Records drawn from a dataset
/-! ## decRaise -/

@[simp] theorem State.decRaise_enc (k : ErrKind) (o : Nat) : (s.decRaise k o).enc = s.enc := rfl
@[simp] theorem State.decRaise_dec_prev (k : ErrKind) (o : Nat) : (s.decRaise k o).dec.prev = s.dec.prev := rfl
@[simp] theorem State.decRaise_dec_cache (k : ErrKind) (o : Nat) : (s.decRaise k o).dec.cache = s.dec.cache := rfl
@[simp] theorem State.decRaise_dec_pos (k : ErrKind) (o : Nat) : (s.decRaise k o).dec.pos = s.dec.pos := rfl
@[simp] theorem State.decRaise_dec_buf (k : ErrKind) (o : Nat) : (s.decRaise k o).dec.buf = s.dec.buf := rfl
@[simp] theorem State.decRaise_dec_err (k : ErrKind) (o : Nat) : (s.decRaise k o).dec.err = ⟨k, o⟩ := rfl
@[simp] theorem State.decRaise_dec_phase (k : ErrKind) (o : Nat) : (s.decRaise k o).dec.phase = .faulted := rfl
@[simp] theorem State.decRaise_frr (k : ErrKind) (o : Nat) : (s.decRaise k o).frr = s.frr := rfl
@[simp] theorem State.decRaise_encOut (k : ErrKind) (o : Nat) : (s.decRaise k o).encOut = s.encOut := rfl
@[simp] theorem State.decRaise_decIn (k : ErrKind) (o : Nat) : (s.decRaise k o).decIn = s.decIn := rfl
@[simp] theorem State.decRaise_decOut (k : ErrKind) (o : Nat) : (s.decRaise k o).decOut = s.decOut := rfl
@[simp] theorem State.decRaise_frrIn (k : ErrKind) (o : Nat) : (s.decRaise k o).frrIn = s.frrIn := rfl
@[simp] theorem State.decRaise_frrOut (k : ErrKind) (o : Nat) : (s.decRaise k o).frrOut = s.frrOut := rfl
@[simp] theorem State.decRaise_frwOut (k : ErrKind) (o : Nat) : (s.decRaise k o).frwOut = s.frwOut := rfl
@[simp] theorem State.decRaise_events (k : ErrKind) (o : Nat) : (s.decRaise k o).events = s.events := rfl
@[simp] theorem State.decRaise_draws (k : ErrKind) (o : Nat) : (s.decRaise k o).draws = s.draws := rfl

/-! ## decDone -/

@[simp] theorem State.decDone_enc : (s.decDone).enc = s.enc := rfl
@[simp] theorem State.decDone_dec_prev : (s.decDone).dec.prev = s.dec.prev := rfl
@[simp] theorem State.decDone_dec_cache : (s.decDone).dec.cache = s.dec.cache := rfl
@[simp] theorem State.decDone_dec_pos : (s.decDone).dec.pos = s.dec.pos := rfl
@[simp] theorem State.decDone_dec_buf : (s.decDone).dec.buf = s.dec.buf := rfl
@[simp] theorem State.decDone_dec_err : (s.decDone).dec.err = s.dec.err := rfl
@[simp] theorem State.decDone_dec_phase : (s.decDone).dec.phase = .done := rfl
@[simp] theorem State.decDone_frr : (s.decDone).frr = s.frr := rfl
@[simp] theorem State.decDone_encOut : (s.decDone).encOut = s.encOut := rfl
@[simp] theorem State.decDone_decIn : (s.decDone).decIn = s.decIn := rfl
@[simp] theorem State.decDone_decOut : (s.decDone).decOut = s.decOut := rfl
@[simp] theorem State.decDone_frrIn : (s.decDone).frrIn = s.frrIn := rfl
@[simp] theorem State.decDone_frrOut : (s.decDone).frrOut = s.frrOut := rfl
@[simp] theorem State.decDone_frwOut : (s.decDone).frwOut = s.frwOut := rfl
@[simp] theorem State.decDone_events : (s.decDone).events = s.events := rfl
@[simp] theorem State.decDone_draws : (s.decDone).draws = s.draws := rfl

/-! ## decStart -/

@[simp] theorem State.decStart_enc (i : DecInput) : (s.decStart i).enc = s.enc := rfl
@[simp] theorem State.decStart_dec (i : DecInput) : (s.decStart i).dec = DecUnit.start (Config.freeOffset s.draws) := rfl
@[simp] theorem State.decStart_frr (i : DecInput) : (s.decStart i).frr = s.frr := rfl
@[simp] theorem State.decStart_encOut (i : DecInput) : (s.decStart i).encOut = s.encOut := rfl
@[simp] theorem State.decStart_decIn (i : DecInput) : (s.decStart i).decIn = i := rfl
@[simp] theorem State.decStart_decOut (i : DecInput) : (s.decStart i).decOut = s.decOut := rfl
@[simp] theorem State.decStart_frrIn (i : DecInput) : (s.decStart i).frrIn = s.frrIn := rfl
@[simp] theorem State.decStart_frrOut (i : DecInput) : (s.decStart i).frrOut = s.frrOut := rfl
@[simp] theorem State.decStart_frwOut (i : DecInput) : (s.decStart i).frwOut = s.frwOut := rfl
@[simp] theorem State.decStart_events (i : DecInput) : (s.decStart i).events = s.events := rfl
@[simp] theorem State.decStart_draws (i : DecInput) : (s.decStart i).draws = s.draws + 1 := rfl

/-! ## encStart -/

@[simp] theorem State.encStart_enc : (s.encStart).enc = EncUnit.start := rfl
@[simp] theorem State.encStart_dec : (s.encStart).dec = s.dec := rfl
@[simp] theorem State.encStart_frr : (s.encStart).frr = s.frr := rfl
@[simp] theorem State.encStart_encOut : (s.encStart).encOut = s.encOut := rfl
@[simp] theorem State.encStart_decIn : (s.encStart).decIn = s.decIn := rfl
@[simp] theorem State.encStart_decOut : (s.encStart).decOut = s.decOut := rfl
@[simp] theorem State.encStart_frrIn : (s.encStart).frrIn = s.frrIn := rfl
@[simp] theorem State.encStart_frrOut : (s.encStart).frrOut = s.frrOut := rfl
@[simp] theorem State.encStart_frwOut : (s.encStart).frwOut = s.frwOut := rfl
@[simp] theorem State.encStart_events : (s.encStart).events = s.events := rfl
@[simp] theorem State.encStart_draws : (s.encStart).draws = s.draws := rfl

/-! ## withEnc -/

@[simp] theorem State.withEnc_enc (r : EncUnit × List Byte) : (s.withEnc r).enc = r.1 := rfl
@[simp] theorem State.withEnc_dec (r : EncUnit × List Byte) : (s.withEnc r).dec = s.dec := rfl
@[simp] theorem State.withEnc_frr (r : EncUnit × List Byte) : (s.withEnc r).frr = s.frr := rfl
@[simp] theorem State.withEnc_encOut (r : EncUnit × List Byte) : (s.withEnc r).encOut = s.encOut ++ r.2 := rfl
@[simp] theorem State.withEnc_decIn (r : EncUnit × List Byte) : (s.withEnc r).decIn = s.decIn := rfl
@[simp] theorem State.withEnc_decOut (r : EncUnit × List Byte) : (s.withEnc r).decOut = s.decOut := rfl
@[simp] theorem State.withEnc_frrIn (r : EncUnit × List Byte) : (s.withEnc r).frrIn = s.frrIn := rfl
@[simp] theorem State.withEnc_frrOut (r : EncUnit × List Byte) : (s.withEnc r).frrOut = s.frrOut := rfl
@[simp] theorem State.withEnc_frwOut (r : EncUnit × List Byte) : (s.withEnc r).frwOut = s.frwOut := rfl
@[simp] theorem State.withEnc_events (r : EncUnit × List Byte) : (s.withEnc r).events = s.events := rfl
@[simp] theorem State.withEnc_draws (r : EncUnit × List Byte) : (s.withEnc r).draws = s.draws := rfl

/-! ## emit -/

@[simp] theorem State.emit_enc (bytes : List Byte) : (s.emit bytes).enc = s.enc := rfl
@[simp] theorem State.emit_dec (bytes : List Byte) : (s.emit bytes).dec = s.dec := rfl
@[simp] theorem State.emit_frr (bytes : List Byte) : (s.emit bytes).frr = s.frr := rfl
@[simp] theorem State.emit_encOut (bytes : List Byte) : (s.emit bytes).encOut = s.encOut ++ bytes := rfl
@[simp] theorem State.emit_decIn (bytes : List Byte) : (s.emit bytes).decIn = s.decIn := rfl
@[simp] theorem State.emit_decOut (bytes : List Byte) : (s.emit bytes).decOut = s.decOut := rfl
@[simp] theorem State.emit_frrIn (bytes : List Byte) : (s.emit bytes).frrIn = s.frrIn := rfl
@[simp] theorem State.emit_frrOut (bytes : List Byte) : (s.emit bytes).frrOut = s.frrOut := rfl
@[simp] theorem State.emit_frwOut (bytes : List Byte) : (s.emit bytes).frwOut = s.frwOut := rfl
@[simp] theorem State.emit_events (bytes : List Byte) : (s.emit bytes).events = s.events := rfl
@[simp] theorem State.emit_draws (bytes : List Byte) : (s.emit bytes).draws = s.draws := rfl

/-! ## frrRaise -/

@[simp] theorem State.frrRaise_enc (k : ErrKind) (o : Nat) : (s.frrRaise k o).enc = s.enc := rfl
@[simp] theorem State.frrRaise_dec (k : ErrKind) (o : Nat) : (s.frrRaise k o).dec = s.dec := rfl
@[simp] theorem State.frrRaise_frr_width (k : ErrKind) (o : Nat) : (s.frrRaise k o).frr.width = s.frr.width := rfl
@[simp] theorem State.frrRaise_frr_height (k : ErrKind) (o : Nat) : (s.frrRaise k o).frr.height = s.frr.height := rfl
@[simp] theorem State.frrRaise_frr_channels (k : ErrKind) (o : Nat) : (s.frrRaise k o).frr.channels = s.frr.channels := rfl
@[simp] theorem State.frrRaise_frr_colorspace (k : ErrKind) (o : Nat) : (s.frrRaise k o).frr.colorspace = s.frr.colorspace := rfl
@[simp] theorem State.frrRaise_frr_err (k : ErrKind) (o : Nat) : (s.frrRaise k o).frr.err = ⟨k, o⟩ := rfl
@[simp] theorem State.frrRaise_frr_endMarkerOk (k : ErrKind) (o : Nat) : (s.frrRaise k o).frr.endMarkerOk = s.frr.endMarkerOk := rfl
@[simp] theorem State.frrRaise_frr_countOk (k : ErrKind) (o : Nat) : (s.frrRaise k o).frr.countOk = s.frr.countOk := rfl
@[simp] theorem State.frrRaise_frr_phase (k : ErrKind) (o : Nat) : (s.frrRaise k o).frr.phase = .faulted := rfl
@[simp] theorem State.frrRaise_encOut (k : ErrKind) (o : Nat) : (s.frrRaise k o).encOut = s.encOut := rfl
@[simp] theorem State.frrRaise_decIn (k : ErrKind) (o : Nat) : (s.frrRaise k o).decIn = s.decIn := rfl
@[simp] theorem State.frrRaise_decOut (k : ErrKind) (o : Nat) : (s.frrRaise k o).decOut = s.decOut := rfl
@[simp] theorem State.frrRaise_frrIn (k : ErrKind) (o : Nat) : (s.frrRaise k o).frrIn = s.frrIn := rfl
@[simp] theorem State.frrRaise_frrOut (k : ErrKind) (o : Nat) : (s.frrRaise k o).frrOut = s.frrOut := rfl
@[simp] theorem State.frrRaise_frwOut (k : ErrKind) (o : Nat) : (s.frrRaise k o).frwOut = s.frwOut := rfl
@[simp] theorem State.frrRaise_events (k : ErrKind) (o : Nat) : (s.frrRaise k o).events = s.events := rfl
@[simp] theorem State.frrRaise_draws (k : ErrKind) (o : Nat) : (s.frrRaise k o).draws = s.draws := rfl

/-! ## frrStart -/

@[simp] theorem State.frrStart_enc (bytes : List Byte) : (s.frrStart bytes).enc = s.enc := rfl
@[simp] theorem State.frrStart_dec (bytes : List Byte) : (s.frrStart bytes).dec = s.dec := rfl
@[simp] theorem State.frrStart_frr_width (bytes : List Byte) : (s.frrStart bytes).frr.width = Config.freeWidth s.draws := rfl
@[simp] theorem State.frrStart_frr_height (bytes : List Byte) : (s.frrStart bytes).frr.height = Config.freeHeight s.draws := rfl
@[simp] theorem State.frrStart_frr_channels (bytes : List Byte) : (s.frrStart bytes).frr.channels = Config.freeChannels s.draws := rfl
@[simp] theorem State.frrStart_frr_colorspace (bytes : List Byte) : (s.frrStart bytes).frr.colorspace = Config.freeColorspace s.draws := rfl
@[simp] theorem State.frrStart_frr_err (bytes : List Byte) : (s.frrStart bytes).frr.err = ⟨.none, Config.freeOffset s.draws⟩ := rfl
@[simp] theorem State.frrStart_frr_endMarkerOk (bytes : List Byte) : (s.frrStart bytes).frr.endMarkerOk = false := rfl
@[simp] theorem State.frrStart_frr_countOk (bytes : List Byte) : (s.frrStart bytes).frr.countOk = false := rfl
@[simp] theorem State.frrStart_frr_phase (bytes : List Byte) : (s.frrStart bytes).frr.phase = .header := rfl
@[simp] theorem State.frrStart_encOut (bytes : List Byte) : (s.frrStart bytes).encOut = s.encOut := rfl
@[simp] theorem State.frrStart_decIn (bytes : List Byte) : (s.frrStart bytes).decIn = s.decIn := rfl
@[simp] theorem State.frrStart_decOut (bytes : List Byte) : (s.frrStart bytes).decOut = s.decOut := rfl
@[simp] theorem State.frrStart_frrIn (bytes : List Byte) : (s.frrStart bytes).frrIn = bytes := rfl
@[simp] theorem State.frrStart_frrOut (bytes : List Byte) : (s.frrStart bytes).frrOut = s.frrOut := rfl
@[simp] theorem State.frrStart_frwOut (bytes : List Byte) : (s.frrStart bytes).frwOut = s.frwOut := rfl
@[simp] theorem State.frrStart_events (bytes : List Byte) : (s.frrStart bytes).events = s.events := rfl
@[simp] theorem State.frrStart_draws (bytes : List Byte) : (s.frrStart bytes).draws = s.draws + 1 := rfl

---

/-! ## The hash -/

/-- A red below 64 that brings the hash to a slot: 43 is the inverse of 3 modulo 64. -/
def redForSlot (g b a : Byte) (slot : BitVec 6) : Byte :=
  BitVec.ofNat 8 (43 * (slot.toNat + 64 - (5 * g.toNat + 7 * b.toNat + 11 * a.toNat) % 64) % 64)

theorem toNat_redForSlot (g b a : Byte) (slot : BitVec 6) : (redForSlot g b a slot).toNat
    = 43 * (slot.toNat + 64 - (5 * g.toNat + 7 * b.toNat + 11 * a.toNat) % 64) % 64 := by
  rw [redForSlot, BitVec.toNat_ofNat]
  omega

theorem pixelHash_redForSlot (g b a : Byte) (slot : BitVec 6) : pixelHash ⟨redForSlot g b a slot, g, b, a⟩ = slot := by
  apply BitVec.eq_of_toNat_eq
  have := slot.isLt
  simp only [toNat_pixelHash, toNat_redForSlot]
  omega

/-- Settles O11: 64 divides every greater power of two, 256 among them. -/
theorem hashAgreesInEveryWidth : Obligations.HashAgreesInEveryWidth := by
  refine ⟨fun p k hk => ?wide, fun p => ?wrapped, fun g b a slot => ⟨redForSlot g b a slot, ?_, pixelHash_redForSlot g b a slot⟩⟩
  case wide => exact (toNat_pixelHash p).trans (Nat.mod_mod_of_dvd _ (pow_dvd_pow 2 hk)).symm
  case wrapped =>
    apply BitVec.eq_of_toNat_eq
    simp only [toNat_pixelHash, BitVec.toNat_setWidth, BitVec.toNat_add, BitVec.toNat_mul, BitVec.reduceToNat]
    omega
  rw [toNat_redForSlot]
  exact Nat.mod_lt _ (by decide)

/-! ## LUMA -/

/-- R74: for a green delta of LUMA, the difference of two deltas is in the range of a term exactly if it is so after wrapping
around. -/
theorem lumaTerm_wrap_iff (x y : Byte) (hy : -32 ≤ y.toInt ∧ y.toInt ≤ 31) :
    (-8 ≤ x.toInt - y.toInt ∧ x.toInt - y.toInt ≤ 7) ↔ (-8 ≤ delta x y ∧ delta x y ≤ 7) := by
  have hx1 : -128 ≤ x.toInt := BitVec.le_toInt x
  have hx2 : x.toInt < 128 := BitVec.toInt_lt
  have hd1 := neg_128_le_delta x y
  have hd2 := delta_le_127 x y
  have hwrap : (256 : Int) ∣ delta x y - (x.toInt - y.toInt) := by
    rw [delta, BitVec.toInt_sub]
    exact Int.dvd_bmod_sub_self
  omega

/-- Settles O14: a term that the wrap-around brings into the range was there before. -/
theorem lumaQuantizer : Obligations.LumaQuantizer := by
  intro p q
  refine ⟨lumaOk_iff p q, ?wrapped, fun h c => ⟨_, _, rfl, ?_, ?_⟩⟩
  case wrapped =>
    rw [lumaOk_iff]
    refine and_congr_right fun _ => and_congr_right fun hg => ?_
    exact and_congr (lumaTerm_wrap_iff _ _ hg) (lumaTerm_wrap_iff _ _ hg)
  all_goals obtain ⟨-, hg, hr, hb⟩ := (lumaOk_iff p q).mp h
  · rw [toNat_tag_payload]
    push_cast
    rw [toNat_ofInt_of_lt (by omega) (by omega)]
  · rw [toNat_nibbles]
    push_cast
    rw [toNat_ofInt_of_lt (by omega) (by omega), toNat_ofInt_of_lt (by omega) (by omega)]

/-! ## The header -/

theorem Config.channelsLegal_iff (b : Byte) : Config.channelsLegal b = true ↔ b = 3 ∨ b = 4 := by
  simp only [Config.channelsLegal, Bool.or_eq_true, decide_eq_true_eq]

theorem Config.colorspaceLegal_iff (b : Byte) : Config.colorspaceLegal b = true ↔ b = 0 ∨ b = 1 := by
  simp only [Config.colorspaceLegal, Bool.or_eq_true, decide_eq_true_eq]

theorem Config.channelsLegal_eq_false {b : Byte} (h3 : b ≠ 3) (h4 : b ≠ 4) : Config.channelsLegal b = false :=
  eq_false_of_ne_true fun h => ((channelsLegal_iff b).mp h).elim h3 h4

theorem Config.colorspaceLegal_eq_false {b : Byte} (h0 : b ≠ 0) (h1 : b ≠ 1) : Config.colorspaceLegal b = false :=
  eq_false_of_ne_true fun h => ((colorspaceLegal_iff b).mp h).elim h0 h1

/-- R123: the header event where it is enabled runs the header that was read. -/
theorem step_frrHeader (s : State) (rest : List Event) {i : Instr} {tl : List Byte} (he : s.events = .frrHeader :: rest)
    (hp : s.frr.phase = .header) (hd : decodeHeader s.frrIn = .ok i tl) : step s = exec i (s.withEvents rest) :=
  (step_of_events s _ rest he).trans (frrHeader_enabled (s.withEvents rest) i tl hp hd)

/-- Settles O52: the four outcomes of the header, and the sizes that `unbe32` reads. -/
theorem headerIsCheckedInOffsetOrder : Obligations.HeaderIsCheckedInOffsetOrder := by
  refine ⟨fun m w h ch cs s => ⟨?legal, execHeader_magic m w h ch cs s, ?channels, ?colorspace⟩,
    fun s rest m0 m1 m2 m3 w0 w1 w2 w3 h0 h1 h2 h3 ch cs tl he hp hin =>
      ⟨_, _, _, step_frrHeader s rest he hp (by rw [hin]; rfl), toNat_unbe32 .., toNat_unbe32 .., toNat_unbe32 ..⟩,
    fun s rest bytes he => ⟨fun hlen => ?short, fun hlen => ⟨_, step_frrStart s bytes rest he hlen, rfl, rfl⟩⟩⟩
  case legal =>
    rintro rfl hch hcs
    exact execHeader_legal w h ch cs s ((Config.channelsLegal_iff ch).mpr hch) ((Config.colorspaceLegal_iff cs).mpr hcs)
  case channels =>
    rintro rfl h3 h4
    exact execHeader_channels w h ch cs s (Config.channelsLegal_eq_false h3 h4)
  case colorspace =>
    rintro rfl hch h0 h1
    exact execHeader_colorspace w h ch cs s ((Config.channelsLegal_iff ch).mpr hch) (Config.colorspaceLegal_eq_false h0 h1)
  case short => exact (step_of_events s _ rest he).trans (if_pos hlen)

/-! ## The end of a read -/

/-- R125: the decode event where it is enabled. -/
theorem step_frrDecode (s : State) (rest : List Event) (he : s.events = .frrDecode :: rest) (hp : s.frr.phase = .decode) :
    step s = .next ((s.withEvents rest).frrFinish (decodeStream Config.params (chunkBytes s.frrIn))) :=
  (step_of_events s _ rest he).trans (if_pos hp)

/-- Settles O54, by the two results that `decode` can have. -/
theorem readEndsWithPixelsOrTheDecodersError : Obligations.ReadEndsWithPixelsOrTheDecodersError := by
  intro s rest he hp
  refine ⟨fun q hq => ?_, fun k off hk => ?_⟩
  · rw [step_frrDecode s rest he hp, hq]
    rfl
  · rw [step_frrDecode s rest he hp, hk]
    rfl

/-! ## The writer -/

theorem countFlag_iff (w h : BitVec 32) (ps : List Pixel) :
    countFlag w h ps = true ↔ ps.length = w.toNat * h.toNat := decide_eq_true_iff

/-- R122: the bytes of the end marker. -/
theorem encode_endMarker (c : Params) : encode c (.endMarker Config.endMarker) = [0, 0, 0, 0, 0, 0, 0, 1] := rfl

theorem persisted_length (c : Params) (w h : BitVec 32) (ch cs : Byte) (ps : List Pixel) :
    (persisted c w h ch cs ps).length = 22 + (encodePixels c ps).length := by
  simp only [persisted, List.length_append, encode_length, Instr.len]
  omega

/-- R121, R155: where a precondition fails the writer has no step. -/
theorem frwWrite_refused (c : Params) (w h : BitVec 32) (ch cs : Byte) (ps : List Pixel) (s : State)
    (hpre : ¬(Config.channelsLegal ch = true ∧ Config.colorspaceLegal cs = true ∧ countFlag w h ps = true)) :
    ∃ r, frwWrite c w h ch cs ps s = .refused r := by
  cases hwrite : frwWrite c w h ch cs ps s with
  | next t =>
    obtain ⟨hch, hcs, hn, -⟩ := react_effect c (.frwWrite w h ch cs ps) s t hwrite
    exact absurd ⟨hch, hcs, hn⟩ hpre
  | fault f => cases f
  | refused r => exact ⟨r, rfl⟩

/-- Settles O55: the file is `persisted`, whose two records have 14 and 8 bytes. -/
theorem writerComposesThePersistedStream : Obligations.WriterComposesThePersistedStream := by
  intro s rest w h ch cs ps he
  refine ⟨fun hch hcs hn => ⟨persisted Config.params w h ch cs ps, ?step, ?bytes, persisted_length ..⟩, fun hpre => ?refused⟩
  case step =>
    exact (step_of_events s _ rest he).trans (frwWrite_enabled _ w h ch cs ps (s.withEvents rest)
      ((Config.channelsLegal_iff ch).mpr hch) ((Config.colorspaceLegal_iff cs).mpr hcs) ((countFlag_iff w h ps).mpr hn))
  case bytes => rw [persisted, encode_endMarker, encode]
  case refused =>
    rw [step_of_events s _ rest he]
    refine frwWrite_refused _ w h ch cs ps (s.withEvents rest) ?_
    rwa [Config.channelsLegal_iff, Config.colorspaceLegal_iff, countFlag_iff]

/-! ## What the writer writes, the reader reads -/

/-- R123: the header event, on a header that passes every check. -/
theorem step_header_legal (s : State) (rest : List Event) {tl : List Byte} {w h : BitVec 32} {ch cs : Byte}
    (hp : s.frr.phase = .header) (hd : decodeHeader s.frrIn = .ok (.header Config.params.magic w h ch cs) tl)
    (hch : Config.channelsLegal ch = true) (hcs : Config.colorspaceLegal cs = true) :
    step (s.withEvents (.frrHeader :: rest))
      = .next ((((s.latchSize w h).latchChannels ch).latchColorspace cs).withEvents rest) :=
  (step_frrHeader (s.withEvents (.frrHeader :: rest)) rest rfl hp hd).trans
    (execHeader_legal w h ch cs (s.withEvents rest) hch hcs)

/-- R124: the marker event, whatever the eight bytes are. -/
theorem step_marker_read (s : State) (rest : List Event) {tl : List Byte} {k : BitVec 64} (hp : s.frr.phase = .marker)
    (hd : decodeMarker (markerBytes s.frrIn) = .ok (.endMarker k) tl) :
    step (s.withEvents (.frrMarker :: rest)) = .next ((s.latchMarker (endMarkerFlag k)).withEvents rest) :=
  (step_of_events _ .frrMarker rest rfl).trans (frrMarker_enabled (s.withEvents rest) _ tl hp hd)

[Work order]
For every line of the records with the string "wrapped", add one to a tally; give the final tally alone.

[Task solution]
4